Нам надо спешить в Грац", -- бормотал по-русски Куземпель, быстро бормотал,
неразборчиво, как научились они переговариваться в плену. "Макс! -- отвечал
ему Гольбах, воротя небритое и немытое рыло в сторону. -- Я не смогу
задушить этого жалкого ублюдка. Какого-нибудь хера, как русские говорят, с
широкими лампасами, -- с большим бы удовольствием придавил, а этого не могу.
На мне много крови, Макс, кровь меня давит".-- "Гольбах, ебит... ебиттвою
мать, по-русскому тебе говорю, нас помучают проверкой и снова заставят
воевать... У Гитлера больше некому воевать. Нас, нас, кретинов, заставят! Ты
меня понял, хьер моржьовый?.."
И заставили. И воюют. Гольбах -- хьер моржьовый -- совсем осатанел от
войны, орет что попало, трясется как припадочный, кровь проливает, вшей на
загривке плодит, грязь и лишения терпит вместо того, чтобы пить лечебную
воду либо шнапс, хочется, так французское вино, наслаждаясь видами гор и
снежных вершин, дышать здоровым воздухом, ублажать толстожопых немок,
хочется, так егозливых француженок, итальянки тоже недалеко, гуляй с ними по
пронумерованным тропинкам, по лесу, тоже пронумерованному, где, несмотря на
исторический порядок, всегда можно найти полянку, чтобы выпить за здоровье,
поваляться с женщиной на траве.
"Ах, Гольбах, Гольбах!

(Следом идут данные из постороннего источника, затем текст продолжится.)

/-- 01 section 1.8: with the equalizer in reset form at cursor 5, the first five outputs are 0 and the
others the residuals five samples earlier. -/
theorem test_equalizer_reset_form :
    let f := eqReset { Filters.reset with le := 16, cursorTap := 5 }
    let u := (List.range 40).map fun n => smp (n + 7)
    eqOutput f u (List.replicate 143 0#16) 4 = 0#16 ∧
    (eqOutput f u (List.replicate 143 0#16) 5).toInt = 7 ∧
    (eqOutput f u (List.replicate 143 0#16) 39).toInt = 41 := by decide +kernel

/-! ## Programs, guard and search (02, 03) -/

/-- Phase 1 of the worked case of 02: T = 4, K = 3, duration 400. -/
def casePhase : Phase := { Phase.blank with duration := 400, target := 4, runK := 3 }

/-- A channel in that phase with Rf 1000 and an early-exit run of 1. -/
def caseChan : Channel :=
  { Channel.reset with state := .training, program := [casePhase], progLen := 1, rf := 1000,
                       earlyRun := 1 }

/-- The worked case of early exit (02 section 2.4): closes a, b, d, e on a run of 1. -/
theorem test_early_exit : nextEarlyRun caseChan 25600000 1500000 = 2 ∧
    nextEarlyRun caseChan 25600000 1700000 = 0 ∧ nextEarlyRun caseChan 204800 10000 = 0 ∧
    nextEarlyRun caseChan 30720000 1000000 = 2 := by decide +kernel

/-- 02 section 2.7: Eu 30,000,000 over Er 12,800,000 is divergent; Eu of exactly twice Er is not. -/
theorem test_divergent : divergent caseChan 12800000 30000000 = true ∧
    divergent caseChan 12800000 25600000 = false := by decide

/-- The values of `segs` in 04, R76. -/
theorem test_segs : segsFor 71 = 4 ∧ segsFor 79 = 4 ∧ segsFor 127 = 6 ∧ segsFor 4258 = 135 ∧
    segsFor 5007 = 158 ∧ segsFor 5119 = 162 := by decide

/-- 03 sections 3.7 and 3.9: the ranges and sweep lengths of a full and of a short grant. -/
theorem test_ranges : effectiveDmax { Channel.reset with dmax := 4992 } 158 = 4992 ∧
    sweepLength 64 4992 = 309 ∧ effectiveDmax { Channel.reset with dmax := 4992 } 120 = 3785 ∧
    sweepLength 64 3785 = 233 := by decide

/-- R63: window 308 of the widest range evaluates lag 4992 alone; window 0 is lags 64 to 79. -/
theorem test_windows : windowLags 64 4992 308 = [4992] ∧
    windowLags 64 4992 0 = [64, 65, 66, 67, 68, 69, 70, 71, 72, 73, 74, 75, 76, 77, 78, 79] := by
  decide +kernel

/-- 03 sections 3.7 and 3.8: the accepted and the rejected best lag. -/
theorem test_acceptance :
    accepted 8 { Search.reset with bestScore := 3600000000, lagsEval := 4929,
                                   scoreSum := 985800000000 } = true ∧
    accepted 8 { Search.reset with bestScore := 900000000, lagsEval := 4000,
                                   scoreSum := 800000000000 } = false := by decide +kernel

/-- 03 sections 3.7 and 3.9: placement at 4195, and the taps left by 159 and by 158 segments. -/
theorem test_placement : placedDelay 64 4203 = 4195 ∧ narrowedTaps 128 159 4982 = 64 ∧
    narrowedTaps 128 158 4982 = 32 := by decide

/-! ## The pool (04) -/

/-- The moment of the worked case of 04 section 4.5. -/
def casePool : State :=
  ({ State.reset with pool := [40, 41, 42] }.modChan 2 fun c =>
    { c with segs := [300, 301, 302, 303, 304, 305] }).modChan 11 fun c => { c with segs := [510, 511] }

/-- The worked case of 04 section 4.5: a shrink to 4, then a grant of 4. -/
theorem test_pool_orders : (shrink 2 4 casePool).pool = [40, 41, 42, 305, 304] ∧
    ((shrink 2 4 casePool).chan 2).segs = [300, 301, 302, 303] ∧
    (grant 11 4 (shrink 2 4 casePool)).pool = [304] ∧
    ((grant 11 4 (shrink 2 4 casePool)).chan 11).segs = [510, 511, 40, 41, 42, 305] := by
  decide +kernel

/-! ## The profile store and its images (07, 08) -/

/-- Every entry VALID under tag 0x100 plus its number, the order by entry number, but that entries 31,
17, 2 and 40 stand at the least recent end; 17 is IMPORTING, 2 and 40 are pinned (07 section 7.7). -/
def caseStore : Store :=
  { entries := Vector.ofFn fun i =>
      { Entry.reset with state := if i = 17 then .importing else .valid,
                         tag := BitVec.ofNat 32 (0x100 + i.val), pinned := i = 2 || i = 40 }
    recency := ((List.finRange 48).filter fun i => !([31, 17, 2, 40].contains i)) ++ [31, 17, 2, 40] }

/-- The worked case of eviction (07 section 7.7): entry 31 is evicted and becomes the most recent;
the import of entry 17 then fails and its entry is FREE. -/
theorem test_eviction :
    (saveProfileTo caseStore 0x5A000999#32 .reset).1 = .saved ∧
    (saveProfileTo caseStore 0x5A000999#32 .reset).2.recency.head? = some 31 ∧
    (entryAt (saveProfileTo caseStore 0x5A000999#32 .reset).2 31).tag = 0x5A000999#32 ∧
    (saveProfileTo caseStore 0x5A000999#32 .reset).2.recency.drop 45 = [17, 2, 40] ∧
    (finishImport 17 false false caseStore).recency.drop 45 = [2, 40] ∧
    findFree (finishImport 17 false false caseStore) = some 17 := by decide +kernel

/-- R123: pinned, BUSY, overwritten in place. -/
theorem test_saves : (saveProfileTo caseStore 0x102#32 .reset).1 = .pinned ∧
    (saveProfileTo caseStore 0x111#32 .reset).1 = .busy ∧
    (saveProfileTo caseStore 0x107#32 .reset).2.recency.head? = some 7 := by decide +kernel

/-- R149: the CRC of the nine characters 1 to 9, and of one byte of zeros. -/
theorem test_crc : ([0x31#8, 0x32#8, 0x33#8, 0x34#8, 0x35#8, 0x36#8, 0x37#8, 0x38#8, 0x39#8].foldl
    crcByte 0xFFFF#16) = 0x29B1#16 ∧ crcByte 0xFFFF#16 0#8 = 0xE1F0#16 := by decide +kernel

/-- R145: an image of 32, 64 and 32 taps has 133 words and the largest 261; R147: 64 words a visit. -/
theorem test_image_length : imageLength { Entry.reset with ln := 32, lf := 64, le := 32 } = 133 ∧
    imageLength { Entry.reset with ln := 64, lf := 128, le := 64 } = 261 ∧
    visitLimit 4 133 = 64 ∧ visitLimit 64 133 = 128 ∧ visitLimit 128 133 = 133 := by decide

/-! ## Line records and the frame (05, 06) -/

/-- The four layouts of R83. -/
theorem test_layouts : recordLength false false = 52 ∧ recordLength false true = 72 ∧
    recordLength true false = 72 ∧ recordLength true true = 92 ∧
    metricsOffset false false = 176#32 ∧ metricsOffset false true = 256#32 ∧
    metricsOffset true false = 256#32 ∧ metricsOffset true true = 336#32 := by decide

/-- R106 and 06 section 6.11: frames of 388 and 516 bit clocks; with 24 slots and offset 2, slot 0 ends
at bit clock 17 and slot 23 at 385. -/
theorem test_frame : frameLength ⟨.n24, false, 2#2⟩ = 388 ∧ frameLength .reset = 516 ∧
    slotEnd ⟨.n24, false, 2#2⟩ 0 = 17 ∧ slotEnd ⟨.n24, false, 2#2⟩ 23 = 385 := by decide

/-! ## One step of each command -/

/-- Memory holding the words given at the addresses given. -/
def poke (l : List (Nat × Nat)) : Memory :=
  l.foldl (fun m p => memSetWord m (BitVec.ofNat 32 p.1) (BitVec.ofNat 32 p.2)) []

/-- The state after a command. -/
def after (c : Instr) (s : State) : State :=
  match exec c s with
  | .next t => t
  | .fault _ => s
  | .refused _ => s

/-- Channel `n` replaced. -/
def put (n : Fin 32) (c : Channel) (s : State) : State := s.modChan n fun _ => c

/-- An enabled part whose port is LOCKED in the 32-slot format. -/
def live : State :=
  { State.reset with
    enabled := true, port := { Port.reset with state := .locked, stallArmed := true } }

/-- A channel in a state on a timeslot. -/
def onSlot (st : ChanState) (k : Nat) : Channel := { Channel.reset with state := st, timeslot := some k }

/-- A channel whose block is in progress with the record at `a` in flight. -/
def flying (a : Word) (notify : Bool) (c : Channel) : Channel :=
  { c with line := { c.line with inBlock := true },
           walk := { c.walk with
             cursor := a, takenRun := 1,
             inflight := some (InFlight.mk a false false notify false .none) } }

/-- An attention unit with a priority for every channel, threshold 0 and level mode. -/
def heard (p : BitVec 3) : Attn :=
  { Attn.reset with sources := (Vector.replicate 34 ⟨0#16, false, p⟩).set 33 ⟨0#16, false, 7#3⟩ }

/-- R161: after hardware reset PART_STATUS reads 32 slots, 1024 segments free and all else 0. -/
theorem test_hardware_reset :
    readRegister 0x0C#32 (after .hardwareReset live) = 0x04000020#32 ∧
    readRegister 0x08#32 (after .hardwareReset live) = 32#32 := by decide +kernel

/-- R162: bits 0 to 7 are discarded; a write while enabled is ignored. -/
theorem test_table_base :
    readRegister 0x00#32 (after (.tableBaseWrite 0x000200FF#32) .reset) = 0x00020000#32 ∧
    readRegister 0x00#32 (after (.tableBaseWrite 0x000200FF#32) live) = 0#32 := by decide +kernel

/-- R107: 28 becomes 24, 29 becomes 32; the active format stands. -/
theorem test_line_format :
    readRegister 0x08#32 (after (.lineFormatWrite 0x211C#32) live) = 0x2118#32 ∧
    readRegister 0x08#32 (after (.lineFormatWrite 0x1D#32) live) = 0x20#32 ∧
    (after (.lineFormatWrite 0x1C#32) live).port.activeFmt = .reset := by decide +kernel

/-- 11 section 11.1: the enabling write latches the format and takes mode and threshold; HUNT shows in
PART_STATUS. -/
theorem test_enable :
    readRegister 0x0C#32 (after (.enable 0x111#32) (after (.lineFormatWrite 24#32) .reset)) =
      0x04000003#32 ∧
    readRegister 0x04#32 (after (.enable 0x111#32) .reset) = 0x111#32 := by decide +kernel

/-- R163, R117: ENABLE written 0 turns the port OFF and clears ENABLE. -/
theorem test_disable : readRegister 0x0C#32 (after (.disable 0#32) live) = 0x04000020#32 := by
  decide +kernel

/-- R164, R28: a soft reset closes the channels; a record in flight stays as memory holds it. -/
theorem test_soft_reset :
    ((after (.softReset 3#32) (put 4 (flying 0x1000#32 true (onSlot .tracking 12))
      { live with mem := poke [(0x1000, 2)] })).chan 4).state = .closed ∧
    memWord (after (.softReset 3#32) (put 4 (flying 0x1000#32 true (onSlot .tracking 12))
      { live with mem := poke [(0x1000, 2)] })).mem 0x1000#32 = 2#32 := by decide +kernel

/-- The state of 06 section 6.13 after the write of LINE_FORMAT. -/
def narrowing : State :=
  put 5 { flying 0x1000#32 false (onSlot .tracking 27) with segs := [7] }
    (put 9 (flying 0x1200#32 false (onSlot .tracking 3))
      { live with pool := [1], attn := heard 5#3, mem := poke [(0x1000, 2), (0x1200, 2), (0x1204, 0x1400)],
                  port := { live.port with pendingFmt := ⟨.n24, false, 0#2⟩ } })

/-- The worked case of 06 section 6.13: channel 5 faults with its link unread, channel 9 is held. -/
theorem test_line_restart :
    let t := after (.lineRestart 5#32 []) narrowing
    (t.chan 5).state = .fault ∧ (t.chan 5).segs = [] ∧ t.pool = [1, 7] ∧
    memWord t.mem 0x1000#32 = 6#32 ∧ (t.chan 9).state = .held ∧ (t.chan 9).resume = some .tracking ∧
    (t.chan 9).walk.cursor = 0x1400#32 ∧ memWord t.mem 0x1200#32 = 6#32 := by decide +kernel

Ах, пустоголовый пьяница! Зачем меня Господь
связал с тобой?" -- заправляя новую, пятисотпатронную ленту в зарядную
камеру синенько стволом дымящегося от свежегорящей смазки пулемета, ругался
и горевал второй номер, Макс Куземпель. -- "Смотри! -- Гольбах мотнул
головой в сторону наступающих, -- охерел иван!" Макс Куземпель через
прорезанную для пулемета щель увидел во весь рост мчащегося прямо на пулемет
Гольбаха безоружного русского солдата с широко раззявленным, вопящим ртом.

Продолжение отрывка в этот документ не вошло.